**PROBLEM TO SOLVE:**
Only one stretch of the listing below is wanted. Give it again exactly, from the line with "let place := fun" through the line with "i.piece = x".

________________

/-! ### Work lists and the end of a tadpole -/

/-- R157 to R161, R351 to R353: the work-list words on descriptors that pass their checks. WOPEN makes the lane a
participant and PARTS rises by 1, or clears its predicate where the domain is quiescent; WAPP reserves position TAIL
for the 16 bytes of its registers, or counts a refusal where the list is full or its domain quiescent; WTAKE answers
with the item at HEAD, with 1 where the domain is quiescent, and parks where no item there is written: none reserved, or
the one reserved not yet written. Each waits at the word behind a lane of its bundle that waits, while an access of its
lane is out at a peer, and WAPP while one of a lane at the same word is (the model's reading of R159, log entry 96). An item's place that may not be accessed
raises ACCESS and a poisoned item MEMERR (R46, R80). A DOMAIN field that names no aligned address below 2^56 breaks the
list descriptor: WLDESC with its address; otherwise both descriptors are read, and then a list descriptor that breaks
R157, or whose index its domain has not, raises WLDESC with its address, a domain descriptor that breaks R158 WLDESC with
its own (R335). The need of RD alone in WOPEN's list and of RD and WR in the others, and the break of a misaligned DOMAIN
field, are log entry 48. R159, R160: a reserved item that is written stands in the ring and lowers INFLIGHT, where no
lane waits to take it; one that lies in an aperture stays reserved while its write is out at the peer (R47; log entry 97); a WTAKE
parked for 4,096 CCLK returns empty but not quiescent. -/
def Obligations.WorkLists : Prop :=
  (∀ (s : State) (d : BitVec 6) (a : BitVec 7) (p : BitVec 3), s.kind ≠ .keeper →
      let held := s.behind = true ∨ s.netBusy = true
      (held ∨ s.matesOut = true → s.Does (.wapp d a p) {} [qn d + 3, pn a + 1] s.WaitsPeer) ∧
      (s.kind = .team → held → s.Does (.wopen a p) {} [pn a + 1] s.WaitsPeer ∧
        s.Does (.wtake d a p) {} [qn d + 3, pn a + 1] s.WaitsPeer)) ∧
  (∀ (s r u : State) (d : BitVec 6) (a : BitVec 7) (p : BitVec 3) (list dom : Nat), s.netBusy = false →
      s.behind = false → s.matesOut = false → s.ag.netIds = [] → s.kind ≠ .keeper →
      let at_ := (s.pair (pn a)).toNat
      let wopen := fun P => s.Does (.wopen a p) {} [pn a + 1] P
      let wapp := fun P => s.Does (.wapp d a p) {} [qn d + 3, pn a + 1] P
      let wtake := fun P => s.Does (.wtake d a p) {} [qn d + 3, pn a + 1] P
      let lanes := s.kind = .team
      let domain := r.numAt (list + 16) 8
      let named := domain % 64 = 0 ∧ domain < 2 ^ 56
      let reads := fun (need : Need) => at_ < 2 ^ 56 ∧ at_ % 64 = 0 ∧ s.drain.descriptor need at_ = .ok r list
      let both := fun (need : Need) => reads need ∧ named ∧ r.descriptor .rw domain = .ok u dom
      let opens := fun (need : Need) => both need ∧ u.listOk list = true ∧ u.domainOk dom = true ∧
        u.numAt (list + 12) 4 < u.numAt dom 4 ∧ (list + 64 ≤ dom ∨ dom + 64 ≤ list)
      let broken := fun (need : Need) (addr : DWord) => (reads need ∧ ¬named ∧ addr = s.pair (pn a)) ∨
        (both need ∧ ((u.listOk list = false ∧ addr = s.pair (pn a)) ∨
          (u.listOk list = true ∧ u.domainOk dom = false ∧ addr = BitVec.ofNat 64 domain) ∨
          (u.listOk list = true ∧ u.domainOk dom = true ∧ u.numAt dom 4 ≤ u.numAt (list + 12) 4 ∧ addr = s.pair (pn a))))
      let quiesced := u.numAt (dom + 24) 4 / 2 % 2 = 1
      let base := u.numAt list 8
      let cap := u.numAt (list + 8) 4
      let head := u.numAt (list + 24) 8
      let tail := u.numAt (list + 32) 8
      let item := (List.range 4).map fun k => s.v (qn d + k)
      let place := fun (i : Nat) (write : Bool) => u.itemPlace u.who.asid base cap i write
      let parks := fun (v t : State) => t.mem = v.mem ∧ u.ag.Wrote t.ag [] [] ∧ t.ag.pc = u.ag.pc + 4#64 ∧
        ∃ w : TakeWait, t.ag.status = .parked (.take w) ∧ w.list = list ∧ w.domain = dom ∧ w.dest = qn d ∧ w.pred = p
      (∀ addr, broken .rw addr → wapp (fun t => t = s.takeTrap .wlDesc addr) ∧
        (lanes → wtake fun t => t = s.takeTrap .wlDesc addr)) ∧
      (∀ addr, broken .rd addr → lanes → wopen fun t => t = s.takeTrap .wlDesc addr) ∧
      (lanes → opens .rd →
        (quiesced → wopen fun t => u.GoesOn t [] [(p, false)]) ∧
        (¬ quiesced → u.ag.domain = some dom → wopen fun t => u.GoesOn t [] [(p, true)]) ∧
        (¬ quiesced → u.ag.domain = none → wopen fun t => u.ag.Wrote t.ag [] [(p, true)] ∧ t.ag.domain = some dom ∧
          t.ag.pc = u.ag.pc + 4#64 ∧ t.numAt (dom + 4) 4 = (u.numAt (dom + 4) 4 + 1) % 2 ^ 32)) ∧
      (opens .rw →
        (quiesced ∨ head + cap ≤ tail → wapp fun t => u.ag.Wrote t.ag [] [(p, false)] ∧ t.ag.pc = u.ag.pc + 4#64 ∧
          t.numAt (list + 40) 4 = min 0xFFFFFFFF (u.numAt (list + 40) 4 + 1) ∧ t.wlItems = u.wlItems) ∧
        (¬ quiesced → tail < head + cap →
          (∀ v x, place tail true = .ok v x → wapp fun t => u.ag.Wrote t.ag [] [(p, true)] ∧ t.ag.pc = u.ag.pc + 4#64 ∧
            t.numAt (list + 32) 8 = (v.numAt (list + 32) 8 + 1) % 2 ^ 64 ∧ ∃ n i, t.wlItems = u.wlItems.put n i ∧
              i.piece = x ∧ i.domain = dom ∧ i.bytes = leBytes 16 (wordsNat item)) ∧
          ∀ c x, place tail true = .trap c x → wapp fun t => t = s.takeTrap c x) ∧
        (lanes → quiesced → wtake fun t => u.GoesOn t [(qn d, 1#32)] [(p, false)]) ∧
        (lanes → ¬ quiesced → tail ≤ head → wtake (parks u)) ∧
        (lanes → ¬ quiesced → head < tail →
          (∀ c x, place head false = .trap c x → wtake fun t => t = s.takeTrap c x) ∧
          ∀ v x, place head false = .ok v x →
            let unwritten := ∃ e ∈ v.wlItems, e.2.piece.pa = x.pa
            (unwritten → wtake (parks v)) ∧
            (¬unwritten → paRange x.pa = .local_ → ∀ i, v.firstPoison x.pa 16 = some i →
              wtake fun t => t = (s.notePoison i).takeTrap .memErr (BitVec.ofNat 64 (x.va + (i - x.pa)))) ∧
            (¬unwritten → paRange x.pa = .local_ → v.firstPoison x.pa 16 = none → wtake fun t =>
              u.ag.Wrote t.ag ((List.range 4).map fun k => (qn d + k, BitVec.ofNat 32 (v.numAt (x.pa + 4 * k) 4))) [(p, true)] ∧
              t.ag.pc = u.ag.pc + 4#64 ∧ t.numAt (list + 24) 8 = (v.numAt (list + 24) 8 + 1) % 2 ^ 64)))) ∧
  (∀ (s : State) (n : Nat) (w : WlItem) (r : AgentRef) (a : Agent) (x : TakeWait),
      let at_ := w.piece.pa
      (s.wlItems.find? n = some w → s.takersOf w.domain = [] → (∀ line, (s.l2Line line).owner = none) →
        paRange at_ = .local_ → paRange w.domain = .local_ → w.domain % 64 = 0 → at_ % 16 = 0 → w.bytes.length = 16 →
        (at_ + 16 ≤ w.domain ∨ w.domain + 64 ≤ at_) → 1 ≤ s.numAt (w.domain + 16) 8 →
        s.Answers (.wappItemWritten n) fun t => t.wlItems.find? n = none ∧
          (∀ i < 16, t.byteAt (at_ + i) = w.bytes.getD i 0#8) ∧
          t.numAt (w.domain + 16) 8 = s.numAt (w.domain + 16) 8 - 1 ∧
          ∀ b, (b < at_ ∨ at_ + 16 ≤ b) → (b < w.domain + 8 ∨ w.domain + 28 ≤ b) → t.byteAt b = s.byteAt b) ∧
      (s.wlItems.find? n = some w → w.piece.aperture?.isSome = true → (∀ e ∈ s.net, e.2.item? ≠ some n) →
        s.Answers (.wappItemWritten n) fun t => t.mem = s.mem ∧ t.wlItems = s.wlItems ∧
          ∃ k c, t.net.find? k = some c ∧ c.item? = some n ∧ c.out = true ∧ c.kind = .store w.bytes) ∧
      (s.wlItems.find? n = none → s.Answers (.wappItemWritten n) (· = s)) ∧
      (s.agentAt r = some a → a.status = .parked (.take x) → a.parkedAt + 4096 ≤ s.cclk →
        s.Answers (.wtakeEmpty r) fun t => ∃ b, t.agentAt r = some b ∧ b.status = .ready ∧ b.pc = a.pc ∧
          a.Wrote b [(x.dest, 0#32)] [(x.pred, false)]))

________________

**OUTPUT FOR THIS EXERCISE:**
      let place := fun (i : Nat) (write : Bool) => u.itemPlace u.who.asid base cap i write
      let parks := fun (v t : State) => t.mem = v.mem ∧ u.ag.Wrote t.ag [] [] ∧ t.ag.pc = u.ag.pc + 4#64 ∧
        ∃ w : TakeWait, t.ag.status = .parked (.take w) ∧ w.list = list ∧ w.domain = dom ∧ w.dest = qn d ∧ w.pred = p
      (∀ addr, broken .rw addr → wapp (fun t => t = s.takeTrap .wlDesc addr) ∧
        (lanes → wtake fun t => t = s.takeTrap .wlDesc addr)) ∧
      (∀ addr, broken .rd addr → lanes → wopen fun t => t = s.takeTrap .wlDesc addr) ∧
      (lanes → opens .rd →
        (quiesced → wopen fun t => u.GoesOn t [] [(p, false)]) ∧
        (¬ quiesced → u.ag.domain = some dom → wopen fun t => u.GoesOn t [] [(p, true)]) ∧
        (¬ quiesced → u.ag.domain = none → wopen fun t => u.ag.Wrote t.ag [] [(p, true)] ∧ t.ag.domain = some dom ∧
          t.ag.pc = u.ag.pc + 4#64 ∧ t.numAt (dom + 4) 4 = (u.numAt (dom + 4) 4 + 1) % 2 ^ 32)) ∧
      (opens .rw →
        (quiesced ∨ head + cap ≤ tail → wapp fun t => u.ag.Wrote t.ag [] [(p, false)] ∧ t.ag.pc = u.ag.pc + 4#64 ∧
          t.numAt (list + 40) 4 = min 0xFFFFFFFF (u.numAt (list + 40) 4 + 1) ∧ t.wlItems = u.wlItems) ∧
        (¬ quiesced → tail < head + cap →
          (∀ v x, place tail true = .ok v x → wapp fun t => u.ag.Wrote t.ag [] [(p, true)] ∧ t.ag.pc = u.ag.pc + 4#64 ∧
            t.numAt (list + 32) 8 = (v.numAt (list + 32) 8 + 1) % 2 ^ 64 ∧ ∃ n i, t.wlItems = u.wlItems.put n i ∧
              i.piece = x ∧ i.domain = dom ∧ i.bytes = leBytes 16 (wordsNat item)) ∧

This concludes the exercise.